Description
Loaded tortilla chips topped with roasted brussels sprouts, crispy bacon, savory sausage, and a creamy homemade cheese sauce for a bold and indulgent twist on classic nachos.
Ingredients
Units
Scale
- 300 grams tortilla chips
- 300 grams brussels sprouts, trimmed and thinly sliced
- 6 bacon strips
- 4 sausage links, about 400 grams total, sliced into rounds
- 2 cups shredded cheese
- 1 cup milk
- 2 tablespoons butter
- 2 tablespoons flour
- 1 tablespoon olive oil
- 1/2 teaspoon salt, or to taste
- 1/2 teaspoon black pepper
Instructions
- Preheat oven to 200 degrees Celsius and line a sheet pan with parchment paper.

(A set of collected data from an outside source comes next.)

/-! ## Reports from the channels -/

/-- The carriage has come to rest (R62, R65, R67, R68, R80). -/
def State.atRest (s : State) : State :=
  let s1 : State := { s with drive := { s.drive with carriageDeadline := none } }
  match s.engine.homing with
  | some h =>
    if h.phase = .clearing then
      State.setPhase { s with drive := { s.drive with carriage := s.drive.carriage.searchHome } } .searching
    else s1
  | none =>
    match s.engine.head, s.engine.progress with
    | some o, some p =>
      match p.stage with
      | .moves true true => s1.setStage (.moves false true)
      | .moves true false => s1.strikeRise o p
      | .carriageFirst =>
        let path := s1.wheelMove p
        if 0 < path.2 then (s1.requestWheel path p.level).setStage (.moves false true) else s1.strikeRise o p
      | .returning true true => s1.setStage (.returning false true)
      | .returning true false => s1.completeOp
      | .returnCarriageFirst => s1.returnFeed o
      | _ => s1
    | _, _ => { s1 with engine := { s1.engine with restMove := false } }

/-- The carriage has been found home: its position is 0, the homing deadline stops, and the wheel phase is due (R68, R69,
R93). -/
def State.homeFound (s : State) : State :=
  State.setPhase
    { s with
      drive := { s.drive with homingDeadline := none },
      engine := { s.engine with carriage := some 0 } }
    .wheelDue

/-- The wheel move has ended: the current petal is its target (R48, R62, R93). -/
def State.wheelEnded (s : State) : State :=
  let s1 : State := { s with drive := { s.drive with wheel := .idle, wheelDeadline := none } }
  match s.engine.head, s.engine.progress with
  | some o, some p =>
    let s2 : State := { s1 with engine := { s1.engine with petal := some p.petal } }
    match p.stage with
    | .moves true true => s2.setStage (.moves true false)
    | .moves false true => s2.strikeRise o p
    | _ => s2
  | _, _ => s1

/-- The feed of a RETURN op that a fault left running has ended: the put-back op's feed is 0 and the paper rise 0 (R72). -/
def State.lateFeedEnded (s : State) : State :=
  { s with
    engine :=
      { s.engine with
        paperRise := 0, lateFeed := false,
        head := s.engine.head.map (fun o => if o.kind = .carriageReturn then { o with feed := 0 } else o) } }

/-- A feed has ended (R62, R64, R65, R72). -/
def State.feedEnded (s : State) : State :=
  let s1 : State := { s with drive := { s.drive with feed := .idle } }
  if s.engine.lateFeed then s1.lateFeedEnded
  else
    match s.engine.head, s.engine.progress with
    | some o, some p =>
      match p.stage with
      | .rise => (s1.setPaperRise o.rise).strikeLift o p
      | .feeding => (s1.feedRise o.feed).completeOp
      | .returning true true => (s1.setPaperRise 0).setStage (.returning true false)
      | .returning false true => (s1.setPaperRise 0).completeOp
      | _ => s1
    | _, _ => s1

/-! ## The idle engine (R67, R71) -/

/-- The rest point: pp in DIRECT mode, 1,599 for a pp of 1,600, and LM in LINE mode (R5, R67). -/
def TextUnit.restPoint (t : TextUnit) : Nat :=
  match t.settings.mode with
  | .direct => min t.pp 1599
  | .line => t.settings.lm

/-- An idle engine acts on the re-home mark, and otherwise, READY with an empty queue, begins a rest move if the carriage is
away from the rest point (R67, R71). -/
def State.idleEngine (s : State) : State :=
  if (s.engine.state = .ready ∨ s.engine.state = .held) ∧ s.engine.restMove = false then
    if s.engine.rehome then s.startHoming .wheelOnly
    else if s.engine.state = .ready ∧ s.engine.emptyMark ∧ s.engine.awayFrom s.text.restPoint
        ∧ s.drive.carriage.isIdle then
      let s1 := s.requestCarriage s.text.restPoint s.supply.ceiling
      { s1 with engine := { s1.engine with restMove := true } }
    else s
  else s

end Sys2Proof.Machine
end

- Toss sliced brussels sprouts with olive oil, salt, and black pepper. Spread on the sheet pan along with sliced sausage.
- Roast for 20 to 25 minutes until sprouts are golden and sausage is cooked through.
- Meanwhile, cook bacon in a skillet over medium heat until crisp. Remove, drain, and chop.
- In a small saucepan, melt butter over medium heat. Stir in flour and cook for 1 minute. Gradually whisk in milk and cook until thickened. Stir in shredded cheese until smooth and creamy.
- On a large platter, layer tortilla chips, roasted brussels sprouts, sausage, and chopped bacon evenly.
- Drizzle the warm cheese sauce generously over the top and serve immediately.
Notes
- Use sturdy tortilla chips to prevent sogginess.
- Assemble the nachos just before serving for maximum crunch.
- If the cheese sauce thickens too much, add a splash of milk to loosen it.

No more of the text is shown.